As the inspired apostle Paul wrote:
“In all these things we are more than conquerors through him who loved us. For I am convinced that neither death nor life, neither angels nor demons, neither the present nor the future, nor any powers, neither height nor depth, nor anything else in all creation, will be able to separate us from the love of God that is in Christ Jesus our Lord”
(ROMANS 8:37-38).
So the final step in dousing the smoldering anger inside you is to rejoice in the
good
God promises to produce out of all you’ve been through as you commit your trials to Him. As forgiveness douses those burning embers, begin to look for signs of new life in your own heart and soul. Look for the beauty God will bring from the ashes.
You Can Find Serenity After Surfacing Your Anger
Vivian called me months later to report she was making steady progress toward shedding the unnecessary burden of her unresolved anger.
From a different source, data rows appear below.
/-- A holding request run again. -/
theorem took_of_held {p : PortId} {i : Instr} {s t : State} (hheld : s.heldOn p = some i) (h : exec i s = .next t) :
    Took (some p) s t where
  mux := exec_muxStep (.inl ⟨p, hheld⟩) h
  held hown _ hq := (exec_served h).heldOn_of_ne (hown p i hheld ▸ hq)

/-- A job taken from the script of port `p`, after which `u` is left to serve it, unless it waits. -/
theorem took_of_job {p : PortId} {s u t : State} (hmux : MuxStep s.presents s.eventNext u.muxView t.muxView)
    (hserved : t = s ∨ Served p u t) (hview : u.muxView = s.muxView) (hheld : u.heldOn = s.heldOn) :
    Took (some p) s t where
  mux := hview ▸ hmux
  held _ q hq := by
    rcases hserved with rfl | hserved
    · rfl
    · rw [hserved.heldOn_of_ne hq, hheld]

/-- A request taken from a script. -/
theorem took_of_request {p : PortId} {bytes : List Byte} {s u t : State} (hnext : s.requestNext bytes)
    (h : serveRequest p bytes u = .next t) (hview : u.muxView = s.muxView) (hheld : u.heldOn = s.heldOn) :
    Took (some p) s t :=
  took_of_job (serveRequest_muxStep (fun _ hdec => .inr (.inl ⟨bytes, hnext, hdec⟩)) h)
    (.inr (serveRequest_served h)) hview hheld

/-- Leaving the region after a turn. -/
theorem Took.leaves {p : Option PortId} {s u t : State} (h : Took p s u) (hview : t.muxView = u.muxView)
    (hheld : t.heldOn = u.heldOn) : Took p s t where
  mux := hview ▸ h.mux
  held := hheld ▸ h.held

/-- The Writer leaving the region holds what it held. -/
theorem State.writerLeaves_heldOn (s : State) : s.writerLeaves.heldOn = s.heldOn := by
  unfold State.writerLeaves
  split <;> rfl

/-- Likewise the Event agent. -/
theorem State.eventLeaves_heldOn (s : State) : s.eventLeaves.heldOn = s.heldOn := by
  unfold State.eventLeaves
  split <;> rfl

/-- Port C's turn. -/
theorem computeTurn_took {s t : State} (h : computeTurn s = .next t) : Took (some .c) s t := by
  unfold computeTurn at h
  split at h
  · rename_i i hheld
    exact took_of_held (p := .c) hheld h
  · split at h
    · cases h
      exact .refl _ _
    · rename_i bytes rest hscript
      exact took_of_request (.inl (by rw [hscript]; rfl)) h rfl rfl
    · exact took_of_job (createFigure_muxView h rfl ▸ .refl _) (createFigure_served h) rfl rfl

/-- Port W's turn. -/
theorem writerTurn_took {s t : State} (h : writerTurn s = .next t) : Took (some .w) s t := by
  unfold writerTurn at h
  split at h
  · rename_i i hheld
    split at h
    · cases h
      exact .refl _ _
    · obtain ⟨u, hexec, rfl⟩ := mapNext_eq_next.1 h
      exact (took_of_held (p := .w) hheld hexec).leaves u.muxView_writerLeaves u.writerLeaves_heldOn
  · split at h
    · cases h
      exact .refl _ _
    · rename_i bytes rest hscript
      exact took_of_request (.inr (.inl (by rw [hscript]; rfl))) h rfl rfl
    · rename_i cmd rest hscript
      split at h
      · have hpresents : s.presents (decodeCommand cmd.toList) := .inr (.inr ⟨cmd, by rw [hscript]; rfl, rfl⟩)
        exact took_of_job (exec_muxStep hpresents h) (.inr (decodeCommand_port cmd.toList ▸ exec_served h)) rfl rfl
      · cases h
        exact .refl _ _

/-- Port E's turn. -/
theorem eventTurn_took {s t : State} (h : eventTurn s = .next t) : Took (some .e) s t := by
  unfold eventTurn at h
  split at h
  · rename_i i hheld
    obtain ⟨u, hexec, rfl⟩ := mapNext_eq_next.1 h
    exact (took_of_held (p := .e) hheld hexec).leaves u.muxView_eventLeaves u.eventLeaves_heldOn
  · split at h
    · cases h
      exact .refl _ _
    · rename_i bytes rest hscript
      exact took_of_request (.inr (.inr (.inl (by rw [hscript]; rfl)))) h rfl rfl
    · rename_i blob handle rest hscript
      split at h
      · have hnext : s.eventNext := .inl ⟨blob, handle, by rw [hscript]; rfl⟩
        exact took_of_job (attachFigure_muxStep h rfl hnext) (attachFigure_served h) rfl rfl
      · cases h
        exact .refl _ _
    · rename_i slot rest hscript
      split at h
      · have hnext : s.eventNext := .inr ⟨slot, by rw [hscript]; rfl⟩
        exact took_of_job (detachFigure_muxStep h rfl hnext) (detachFigure_served h) rfl rfl
      · cases h
        exact .refl _ _

/-- Port R's turn: the host's Read asks as a POLL does (43_client_sequences.md R220). -/
theorem readerTurn_took {s t : State} (h : readerTurn s = .next t) : Took (some .r) s t := by
  unfold readerTurn at h
  split at h
  · cases h
    exact .refl _ _
  · split at h
    · rename_i i hheld
      exact took_of_held (p := .r) hheld h
    · split at h
      · cases h
        exact .refl _ _
      · rename_i bytes rest hscript
        exact took_of_request (.inr (.inr (.inr (by rw [hscript]; rfl)))) h rfl rfl
      · split at h
        · exact took_of_job (muxStep_execPoll h) (.inr (execPoll_served h)) rfl rfl
        · cases h

/-- One arbitration attempt (42_mux.md R191, R194). -/
theorem deliver_took (s : State) : Took none s s.deliver := by
  refine ⟨?_, fun _ q _ => (progress_deliver s).held q⟩
  rcases s.deliver_cases with ⟨-, e⟩ | ⟨hp, f, u, htake, e⟩ | ⟨-, -, e⟩
  · rw [e]
    exact .refl _
  · rw [e]
    exact .delivery f u hp htake (s.muxView_emit_r u f)
  · rw [e]
    exact .quiet 0 s.portW.held s.portE.held rfl

/-- One tick of the backoff counter. -/
theorem backoffTick_took (s : State) : Took none s s.backoffTick := by
  refine ⟨?_, fun _ q _ => (progress_backoffTick s).held q⟩
  rw [s.backoffTick_eq]
  exact .quiet _ s.portW.held s.portE.held rfl

/-- The port whose agent's turn it is. -/
def Turn.port? : Turn → Option PortId
  | .compute => some .c
  | .writer => some .w
  | .event => some .e
  | .reader => some .r
  | .deliver => none
  | .tick => none
  | .hostCall _ => none
  | .rst => none

/-- Every turn but `rst`. -/
theorem performTurn_took {turn : Turn} {s t : State} (hrst : turn ≠ .rst) (h : performTurn turn s = .next t) :
    Took turn.port? s t := by
  cases turn with
  | compute => exact computeTurn_took h
  | writer => exact writerTurn_took h
  | event => exact eventTurn_took h
  | reader => exact readerTurn_took h
  | deliver =>
    cases h
    exact deliver_took s
  | tick =>
    cases h
    exact backoffTick_took s
  | hostCall c =>
    cases h
    exact .refl _ _
  | rst => exact absurd rfl hrst

/-- Every step but one that asserts `rst`: the next turn is taken from the schedule, then it is performed. -/
theorem step_took {s t : State} (h : step s = .next t) (hrst : s.resetNext = false) :
    Took s.nextTurn.port? s.turnTaken t :=
  performTurn_took (State.nextTurn_ne_rst hrst) ((step_eq_performTurn s).symm.trans h)

/-- What such a step does to U3 and its answers, told from the state before it. -/
theorem step_muxStep {s t : State} (h : step s = .next t) (hrst : s.resetNext = false) :
    MuxStep s.presents s.eventNext s.turnTaken.muxView t.muxView := (step_took h hrst).mux

/-! ## The moves of the queues -/

/-- What a delivery takes: the oldest notification while awake, or the oldest reply with no notification eligible
(42_mux.md R191). -/
theorem U3.pollDeliver_some {u v : U3} {f : Frame} (h : u.pollDeliver = some (f, v)) :
    v.pstate = .idle ∧
      (u.awake = true ∧ u.nq = f :: v.nq ∧ v.rq = u.rq ∨
        (u.awake = false ∨ u.nq = []) ∧ u.rq = f :: v.rq ∧ v.nq = u.nq) := by
  rcases u.pollDeliver_cases with ⟨g, rest, hawake, hnq, e⟩ | ⟨g, rest, hno, hrq, e⟩ | ⟨-, -, e⟩
  · cases e.symm.trans h
    exact ⟨rfl, .inl ⟨hawake, hnq, rfl⟩⟩
  · cases e.symm.trans h
    exact ⟨rfl, .inr ⟨hno, hrq, rfl⟩⟩
  · cases e.symm.trans h

/-- The equations between the two views, field by field. -/
theorem State.muxView_eq_iff (t : State) (v : MuxView) : t.muxView = v ↔
    t.schedule = v.schedule ∧ t.u3 = v.u3 ∧ t.okCount .w = v.okW ∧ t.okCount .e = v.okE ∧
      t.portW.held = v.heldW ∧ t.portE.held = v.heldE ∧ t.delivered = v.delivered := by
  cases v
  simp only [State.muxView, MuxView.mk.injEq]

/-- Settles O36: the cases of `MuxStep` are those of `QueueMove`; a WAKE and what is quiet leave the queues. -/
theorem everyStepMovesTheQueuesByTheRules : Obligations.EveryStepMovesTheQueuesByTheRules := by
  intro s t hstep hrst
  cases step_muxStep hstep hrst with
  | quiet bcnt hw he h | poll h =>
    obtain ⟨-, hu3, hokW, hokE, -, -, hdel⟩ := (t.muxView_eq_iff _).1 h
    exact ⟨.quiet, .quiet (hu3 ▸ rfl) (hu3 ▸ rfl) hdel hokE (.inl hokW)⟩
  | wake hw hp h =>
    obtain ⟨-, hu3, hokW, hokE, -, -, hdel⟩ := (t.muxView_eq_iff _).1 h
    exact ⟨.quiet, .quiet (hu3 ▸ rfl) (hu3 ▸ rfl) hdel hokE (.inr ⟨hokW, hu3 ▸ rfl, hp⟩)⟩
  | reply f hp h =>
    obtain ⟨-, hu3, hokW, hokE, hheldW, -, hdel⟩ := (t.muxView_eq_iff _).1 h
    exact ⟨.pushR f, .pushR f (hu3 ▸ rfl) (hu3 ▸ rfl) hdel hokE (hokW ▸ Nat.lt_succ_self (s.okCount .w)) hheldW hp⟩
  | wakeReply f seq hp h =>
    obtain ⟨-, hu3, hokW, hokE, hheldW, -, hdel⟩ := (t.muxView_eq_iff _).1 h
    exact ⟨.pushR f, .pushR f (hu3 ▸ rfl) (hu3 ▸ rfl) hdel hokE
      (hokW ▸ Nat.lt_add_of_pos_right (n := s.okCount .w) Nat.two_pos) hheldW (.inr ⟨_, rfl, hp⟩)⟩
  | notification f hp h =>
    obtain ⟨-, hu3, hokW, hokE, -, hheldE, hdel⟩ := (t.muxView_eq_iff _).1 h
    exact ⟨.pushN f, .pushN f (hu3 ▸ rfl) (hu3 ▸ rfl) hdel hokE hokW hheldE hp⟩
  | delivery f u hpend htake h =>
    obtain ⟨-, hu3, hokW, hokE, -, -, hdel⟩ := (t.muxView_eq_iff _).1 h
    obtain ⟨-, ⟨hawake, hnq, hrq⟩ | ⟨hno, hrq, hnq⟩⟩ := U3.pollDeliver_some htake
    · exact ⟨.popN f, .popN f (hu3 ▸ hrq) (hu3 ▸ hnq) hdel hokE hokW hawake⟩
    · exact ⟨.popR f, .popR f (hu3 ▸ hrq) (hu3 ▸ hnq) hdel hokE hokW hno⟩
She and Lorraine finally talked through their past and forgave each other.
“It’s like all those years I’ve been dragging around a one-hundred-pound sack of potatoes,” she told me. “Now with the weight lifted, I feel like a whole new person without it.”
Hidden anger may be difficult to recognize, but it’s definitely
felt—
by you, and by those around you. While Vivian’s anger had stayed on a slow simmer, her emotional stove had kept cooking. But when Vivian learned a new recipe for success—admit it, forgive it, release it—then her anger was taken off her emotional burner altogether, and finally cooled.
Fire works: A Short Fuse Is Bad News
It’s hard to say which is scarier: watching a bomb explode and witnessing fiery debris fly in every direction, or being near a bomb that should have exploded, but didn’t.
It happens every Fourth of July in the United States. Someone lights the fuse on a firecracker and runs a safe distance away. Covering their ears, a watching crowd excitedly waits for the blast. The sparks sizzle and crackle all the way down to the end of the fuse—then
boom
—the black powder ignites!

 

Unfortunately, not all firecrackers detonate as they should. Yes, the fuse burns—same as before. And everyone waits:
three, two, one…
but nothing happens—no flash, no boom. No longer is the air filled with excitement, but it is thick with anxiety…caution…hesitation. Is it really a dud, or just slow to blow? Who will go near to investigate? Do you dare pick it up? Maybe the fuse didn’t stay lit. Or maybe the embers are still smoldering on the inside, unseen—call it destruction in slow motion.

 

Without a doubt, anger and fireworks have a lot in common. If not handled properly, both can explode on you and on those around you. Like a cantankerous Roman candle, red-hot anger can appear to fizzle and disappear inside. Although out of sight and mind, this inner anger is just as damaging as a powerful explosion—simply because the pent-up force will eventually explode on the inside harms your emotional stability. This can happen anytime we attempt to ignore smoldering embers of anger rather than permanently extinguishing them in a healthy way.